Но как в переплывающее тесто – нельзя было в масонство твёрдо ударить, указать, критиковать. Мнимая пустота и мнимое недоумение.
Так и сейчас при подборе кандидатов в министры – чем иным можно объяснить такое противоестественное единство их мнений: ввести в правительство – Терещенку, бездельного молодого миллионера, ничего не умеющего, ни к чему не приспособленного и никому не известного. Просто скандал, как это можно будет представить публике? Что за него были Гучков, Коновалов – ещё можно было понять, они дружили и вместе в военно-промышленном комитете.
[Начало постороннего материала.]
-- ==== Sys2Proof/Laws/State.lean ====
section
/-! SUPPORT. What each update of the state leaves in each field: one lemma per field per update, so that no proof has to
unfold a record update. -/

namespace Sys2Proof.Machine

/-! ### `State.withRegs` -/

@[simp] theorem State.withRegs_regs (s : State) (g : Regs) : (s.withRegs g).regs = g := rfl
@[simp] theorem State.withRegs_ctl (s : State) (g : Regs) : (s.withRegs g).ctl = s.ctl := rfl
@[simp] theorem State.withRegs_clk (s : State) (g : Regs) : (s.withRegs g).clk = s.clk := rfl
@[simp] theorem State.withRegs_ula (s : State) (g : Regs) : (s.withRegs g).ula = s.ula := rfl
@[simp] theorem State.withRegs_rom (s : State) (g : Regs) : (s.withRegs g).rom = s.rom := rfl
@[simp] theorem State.withRegs_ram (s : State) (g : Regs) : (s.withRegs g).ram = s.ram := rfl
@[simp] theorem State.withRegs_busOut (s : State) (g : Regs) : (s.withRegs g).busOut = s.busOut := rfl
@[simp] theorem State.withRegs_frameCounter (s : State) (g : Regs) : (s.withRegs g).frameCounter = s.frameCounter := rfl
@[simp] theorem State.withRegs_freeIx (s : State) (g : Regs) : (s.withRegs g).freeIx = s.freeIx := rfl
@[simp] theorem State.withRegs_cfg (s : State) (g : Regs) : (s.withRegs g).cfg = s.cfg := rfl

/-! ### `setQ` -/

@[simp] theorem setQ_ctl_q (q : Byte) (s : State) : (setQ q s).ctl.q = q := rfl
@[simp] theorem setQ_ctl_iff1 (q : Byte) (s : State) : (setQ q s).ctl.iff1 = s.ctl.iff1 := rfl
@[simp] theorem setQ_ctl_iff2 (q : Byte) (s : State) : (setQ q s).ctl.iff2 = s.ctl.iff2 := rfl
@[simp] theorem setQ_ctl_im (q : Byte) (s : State) : (setQ q s).ctl.im = s.ctl.im := rfl
@[simp] theorem setQ_ctl_halted (q : Byte) (s : State) : (setQ q s).ctl.halted = s.ctl.halted := rfl
@[simp] theorem setQ_ctl_eiBlock (q : Byte) (s : State) : (setQ q s).ctl.eiBlock = s.ctl.eiBlock := rfl
@[simp] theorem setQ_ctl_prefixBlock (q : Byte) (s : State) : (setQ q s).ctl.prefixBlock = s.ctl.prefixBlock := rfl
@[simp] theorem setQ_ctl_ldair (q : Byte) (s : State) : (setQ q s).ctl.ldair = s.ctl.ldair := rfl
@[simp] theorem setQ_ctl_nmiPending (q : Byte) (s : State) : (setQ q s).ctl.nmiPending = s.ctl.nmiPending := rfl
@[simp] theorem setQ_ctl_intReq (q : Byte) (s : State) : (setQ q s).ctl.intReq = s.ctl.intReq := rfl
@[simp] theorem setQ_ctl_intLine (q : Byte) (s : State) : (setQ q s).ctl.intLine = s.ctl.intLine := rfl
@[simp] theorem setQ_regs (q : Byte) (s : State) : (setQ q s).regs = s.regs := rfl
@[simp] theorem setQ_clk (q : Byte) (s : State) : (setQ q s).clk = s.clk := rfl
@[simp] theorem setQ_ula (q : Byte) (s : State) : (setQ q s).ula = s.ula := rfl
@[simp] theorem setQ_rom (q : Byte) (s : State) : (setQ q s).rom = s.rom := rfl
@[simp] theorem setQ_ram (q : Byte) (s : State) : (setQ q s).ram = s.ram := rfl
@[simp] theorem setQ_busOut (q : Byte) (s : State) : (setQ q s).busOut = s.busOut := rfl
@[simp] theorem setQ_frameCounter (q : Byte) (s : State) : (setQ q s).frameCounter = s.frameCounter := rfl
@[simp] theorem setQ_freeIx (q : Byte) (s : State) : (setQ q s).freeIx = s.freeIx := rfl
@[simp] theorem setQ_cfg (q : Byte) (s : State) : (setQ q s).cfg = s.cfg := rfl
Но почему – туда же и Некрасов, столько мотавший кадетскую фракцию своею левой оппозицией? Почему и Керенский, вопреки всем своим партийным позициям – тоже за Терещенку? Только – сговор.
Милюков изо всех сил старался их расколоть, играя именно на Керенском, но ничего не выходило.
Керенский, в эти дни всеобщий кокетливый герой, вёл себя исключительно непринуждённо. Он всё время вбегал и убегал, заботясь сыграть свою роль в обоих крылах дворца, а больше всего – посередине, в массе, то где-то принимал арестованных, то приносил кем-то бестолково притащенные в Таврический документы, – и во всём рисовал себя спасителем. То разваливался рядом на диване, готовый теперь уже до утра обсуждать состав правительства. То через пять минут вскакивал и опять убегал.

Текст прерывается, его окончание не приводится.